For later reuse, let's put our model definition and compile step in functions; we will call them several times across different examples in this guide.

In [None]:
from __future__ import absolute_import, division, print_function, unicode_literals

try:
    %tensorflow_version 2.x
except Exception:
    pass
import tensorflow as tf

import numpy as np

In [None]:
from tensorflow import keras
from tensorflow.keras import layers

def get_uncompiled_model():
    inputs = keras.Input(shape=(784,), name='digits')
    x = layers.Dense(64, activation='relu', name='dense_1')(inputs)
    x = layers.Dense(64, activation='relu', name='dense_2')(x)
    outputs = layers.Dense(10, activation='softmax', name='predictions')(x)
    model = keras.Model(inputs=inputs, outputs=outputs)
    return model

def get_compiled_model():
    model = get_uncompiled_model()
    model.compile(optimizer=keras.optimizers.RMSprop(learning_rate=1e-3),
                  loss='sparse_categorical_crossentropy',
                  metrics=['sparse_categorical_accuracy'])
    return model

#### Many built-in optimizers, losses, and metrics are available
In general, you won't have to create from scratch your own losses, metrics, or optimizers, because what you need is likely already part of the Keras API:

- `Optimizers`: - `SGD()` (with or without momentum) - `RMSprop()` - `Adam()` - etc.
- `Losses`: - `MeanSquaredError()` - `KLDivergence()` - `CosineSimilarity()` - etc.
- `Metrics`: - `AUC()` - `Precision()` - `Recall()` - etc.


#### Custom losses
There are two ways to provide **custom losses with Keras**. The first example creates a function that accepts inputs `y_true` and `y_pred`. The following example shows a loss function that computes the average distance between the real data and the predictions:

In [None]:
# Load a toy dataset for the sake of this example
(x_train, y_train), (x_test, y_test) = keras.datasets.mnist.load_data()

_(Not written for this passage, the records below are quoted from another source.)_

/-- R6, R8, R20, R132: the return lane takes the sweep at its head through the feedback intake, the strain block, the crack
watch and the status writer, each working on what the one before it left, and sends it with its slots in their places. It may
stop after a block, or between two raises of a block (that these are the places where it stops is the model's choice, log 9).
A sweep that stands with the status writer next goes on to be written and sent; and `finishBlock` hands over the raises that
the block at work still owes. -/
def Obligations.ReturnSweepSent : Prop :=
  (∀ (s : State) (w : Waiting) (rest : List Waiting), s.retLane.hand = none → s.retLane.waiting = w :: rest →
     w.bypassed = false → frameKind w.bytes = 0xA1 →
     let sw := readSweep w.bytes
     let fed := s.feedbackIntake w.map sw
     let judged := fed.strainBlock w.map sw
     let watched := judged.1.crackWatch w.map judged.2
     let out := watched.statusWriter w.map judged.2
     let holding := fun (h : Hand) => { s.retLane with waiting := rest, hand := some h }
     (s.service.replySending = false → exec (.returnSweep ⟨.statusWriter, none⟩) s =
       .next { watched with retLane := holding (.sending (sweepBytes out)) }) ∧
     (s.service.replySending = true → exec (.returnSweep ⟨.statusWriter, none⟩) s =
       .next { watched with retLane := holding (.ready (sweepBytes out)) }) ∧
     exec (.returnSweep ⟨.feedbackIntake, none⟩) s =
       .next { fed with retLane := holding (.processing sw w.map .strainBlock []) } ∧
     exec (.returnSweep ⟨.strainBlock, none⟩) s =
       .next { judged.1 with retLane := holding (.processing judged.2 w.map .crackWatch []) } ∧
     exec (.returnSweep ⟨.crackWatch, none⟩) s =
       .next { watched with retLane := holding (.processing judged.2 w.map .statusWriter []) } ∧
     out = { sw with slots := out.slots } ∧ out.slots.length = sw.slots.length ∧
     (∀ (i : Nat) (a b : Slot), sw.slots[i]? = some a → out.slots[i]? = some b →
       b.number = a.number ∧ (roleAt? w.map a.number = none → b = a)) ∧
     watched.pending = s.pending ∧ watched.unit = s.unit ∧ watched.outLane = s.outLane ∧ watched.slotMap = s.slotMap ∧
     watched.shaper = s.shaper ∧ watched.pages = s.pages ∧ watched.shapes = s.shapes ∧ watched.cycles = s.cycles ∧
     watched.watch = s.watch ∧ watched.service = s.service) ∧
  (∀ (s : State) (sw : Sweep) (map : List Binding) (next : ReturnBlock) (owed : List Raise),
     s.retLane.hand = some (.processing sw map next owed) →
     let rd : Reading := { map := map, slots := sw.slots }
     let done := s.raisedAll owed
     let holding := fun (h : Hand) => { s.retLane with hand := some h }
     (∀ (b : ReturnBlock) (n : Nat), blockPlace next = blockPlace b + 1 → exec (.returnSweep ⟨b, some n⟩) s =
       .next { s.raisedAll (owed.take n) with retLane := holding (.processing sw map next (owed.drop n)) }) ∧
     (next = .feedbackIntake → exec (.returnSweep ⟨.feedbackIntake, some 0⟩) s =
       .next { done.feedbackNoted rd with
         retLane := holding (.processing sw map .strainBlock (rd.driveRaises done sw.number)) }) ∧
     (next = .strainBlock → exec (.returnSweep ⟨.strainBlock, some 0⟩) s =
       .next { done.strainJudged rd with
         retLane := holding (.processing { sw with slots := rd.conditionedSlots done } map .crackWatch
           (rd.strainRaises done sw.number)) }) ∧
     (next = .crackWatch → exec (.returnSweep ⟨.crackWatch, some 0⟩) s =
       .next { done.crackEvaluated rd with
         retLane := holding (.processing sw map .statusWriter (rd.watchRaises done sw.number)) }) ∧
     (∀ raises : Option Nat, next = .statusWriter → exec (.returnSweep ⟨.statusWriter, raises⟩) s =
       .next { done with
         retLane := holding (if s.service.replySending = true then .ready (sweepBytes (done.statusWriter map sw))
           else .sending (sweepBytes (done.statusWriter map sw))) })) ∧
  (∀ s : State, s.finishBlock = match s.retLane.hand with
     | some (.processing sw map next owed) =>
       { s.raisedAll owed with retLane := { s.retLane with hand := some (.processing sw map next []) } }
     | _ => s)

/-- R5, R6, R8: a frame that a lane passes through leaves with its bytes as received, and nothing else changes. -/
def Obligations.PassThroughSendsUnchanged : Prop :=
  ∀ (l : LaneId) (s : State) (w : Waiting) (rest : List Waiting), (s.lane l).hand = none →
    (s.lane l).waiting = w :: rest → w.bypassed = false → frameKind w.bytes ≠ 0xA1 →
    (l = .outbound → ¬(frameKind w.bytes = 0xA2 ∧ byteAt w.bytes 3 = s.unit.nodeAddress.setWidth 8)) →
    (l = .ret → s.service.replySending = false) →
    exec (.framePassThrough l) s =
      .next (s.onLane l (fun x => { x with waiting := rest, hand := some (.sending w.bytes) }))

/-- R7, R10: when the sending of a lane's frame ends, the port is free; a frame that arrived in bypass goes out at once, and
otherwise RET-OUT goes on to the head reply. That a checked frame which only waits to be passed through is not yet ready, and
the head reply goes before it, is the model's choice (log 27). -/
def Obligations.FrameSentFreesPort : Prop :=
  (∀ (s : State) (b : List Byte), s.outLane.hand = some (.sending b) →
    (∀ w : Waiting, s.outLane.waiting.head? = some w → w.bypassed = false) →
    exec (.frameSent .outbound) s = .next { s with outLane := { s.outLane with hand := none } }) ∧
  (∀ (s : State) (b : List Byte), s.retLane.hand = some (.sending b) → s.service.replySending = false →
    (∀ w : Waiting, s.retLane.waiting.head? = some w → w.bypassed = false) →
    exec (.frameSent .ret) s = .next
      { s with
        retLane := { s.retLane with hand := none }
        service := { s.service with replySending := !s.service.replies.isEmpty } }) ∧
  (∀ (l : LaneId) (s : State) (b : List Byte) (w : Waiting) (rest : List Waiting),
    (s.lane l).hand = some (.sending b) → (l = .ret → s.service.replySending = false) →
    (s.lane l).waiting = w :: rest → w.bypassed = true →
    exec (.frameSent l) s =
      .next (s.onLane l (fun x => { x with waiting := rest, hand := some (.sending w.bytes) })))

/-- R7, R171, R172: at the end of its sending the head reply leaves the queue; a ready return-lane frame goes first, then the
next reply. If the reply carried a pending RESTART the part restarts. That start-up then needs the line released and the
supplies steady (log 11) and that RET-OUT begins nothing else before the restart (log 14) are the model's readings. That a
checked frame which only waits on the return lane to be passed through is not yet ready, so that the next reply goes before
it, is the model's choice (log 27). -/
def Obligations.ReplySentLeavesQueue : Prop :=
  ∀ (s : State) (r : Reply) (rest : List Reply), s.service.replySending = true → s.service.replies = r :: rest →
    (∀ b : List Byte, s.retLane.hand ≠ some (.sending b)) →
    let kept := fun l : Lane =>
      { Lane.atReset with hand := match l.hand with
          | some (.sending b) => some (.sending b)
          | _ => none }
    exec .replySent s = .next
      (if r.restart = true ∧ s.service.restartPending = true then
        { State.reset with
          pending := s.pending
          unit := { s.unit with
            nodeAddress := 0, causeService := true, startup := !s.unit.lineHeld && s.unit.suppliesSteady }
          outLane := kept s.outLane
          retLane := kept s.retLane }
      else
        match s.retLane.hand with
        | some (.ready b) =>
          { s with
            retLane := { s.retLane with hand := some (.sending b) }
            service := { s.service with replies := rest, replySending := false } }
        | _ => { s with service := { s.service with replies := rest, replySending := !rest.isEmpty } })

/-! ### Reset -/

/-- R9: an assertion of the reset line, and power-on, give every block its reset values; a frame or a reply in sending is sent
to its end, and every other one is discarded. That the reply kept in sending loses its RESTART mark is the model's reading of
R172 (log 21). R9, R11: start-up begins when the line is released and the supplies are steady (that both are needed is the
model's, log 11); at its completion the strap number becomes the node address and the lanes leave bypass unless it is 0. -/
def Obligations.ResetAndStartup : Prop :=
  (∀ s : State,
     let kept := fun l : Lane =>
       { Lane.atReset with hand := match l.hand with
           | some (.sending b) => some (.sending b)
           | _ => none }
     let left : State :=
       { State.reset with
         pending := s.pending
         outLane := kept s.outLane
         retLane := kept s.retLane
         service := { ServiceHandler.atReset with
           replies := if s.service.replySending = true then
               (s.service.replies.take 1).map (fun r => { r with restart := false }) else []
           replySending := s.service.replySending && !s.service.replies.isEmpty } }
     (s.unit.lineHeld = false → exec .resetAssert s = .next
       { left with unit := { s.unit with lineHeld := true, startup := false, nodeAddress := 0, causeLine := true } }) ∧
     exec .powerOn s = .next
       { left with unit := { s.unit with
           suppliesSteady := false, startup := false, nodeAddress := 0, causePower := true, causeLine := false
           causeService := false } }) ∧
  (∀ s : State,
     (s.unit.lineHeld = true → exec .resetRelease s =
       .next { s with unit := { s.unit with lineHeld := false, startup := s.unit.suppliesSteady } }) ∧
     (s.unit.suppliesSteady = false → exec .suppliesSteady s =
       .next { s with unit := { s.unit with suppliesSteady := true, startup := !s.unit.lineHeld } }) ∧
     (∀ straps : BitVec 6, s.unit.startup = true → straps ≠ 0 → exec (.startupComplete straps) s =
       .next { s with
         unit := { s.unit with startup := false, nodeAddress := straps }
         outLane := { s.outLane with bypass := false }
         retLane := { s.retLane with bypass := false } }) ∧
     (s.unit.startup = true → exec (.startupComplete 0) s =
       .next { s with unit := { s.unit with startup := false, nodeAddress := 0 } }))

# Preprocess the data (these are Numpy arrays)
x_train = x_train.reshape(60000, 784).astype('float32') / 255
x_test = x_test.reshape(10000, 784).astype('float32') / 255

y_train = y_train.astype('float32')
y_test = y_test.astype('float32')

# Reserve 10,000 samples for validation
x_val = x_train[-10000:]
y_val = y_train[-10000:]
x_train = x_train[:-10000]
y_train = y_train[:-10000]

In [None]:
# define a custom loss function
def basic_loss_function(y_true, y_pred):
    return tf.math.reduce_mean(y_true - y_pred)

model = get_uncompiled_model()
# use the custom loss funciton we defined
model.compile(optimizer=keras.optimizers.Adam(),
              loss=basic_loss_function,
              metrics=['accuracy'])

model.fit(x_train, y_train, batch_size=64, epochs=3)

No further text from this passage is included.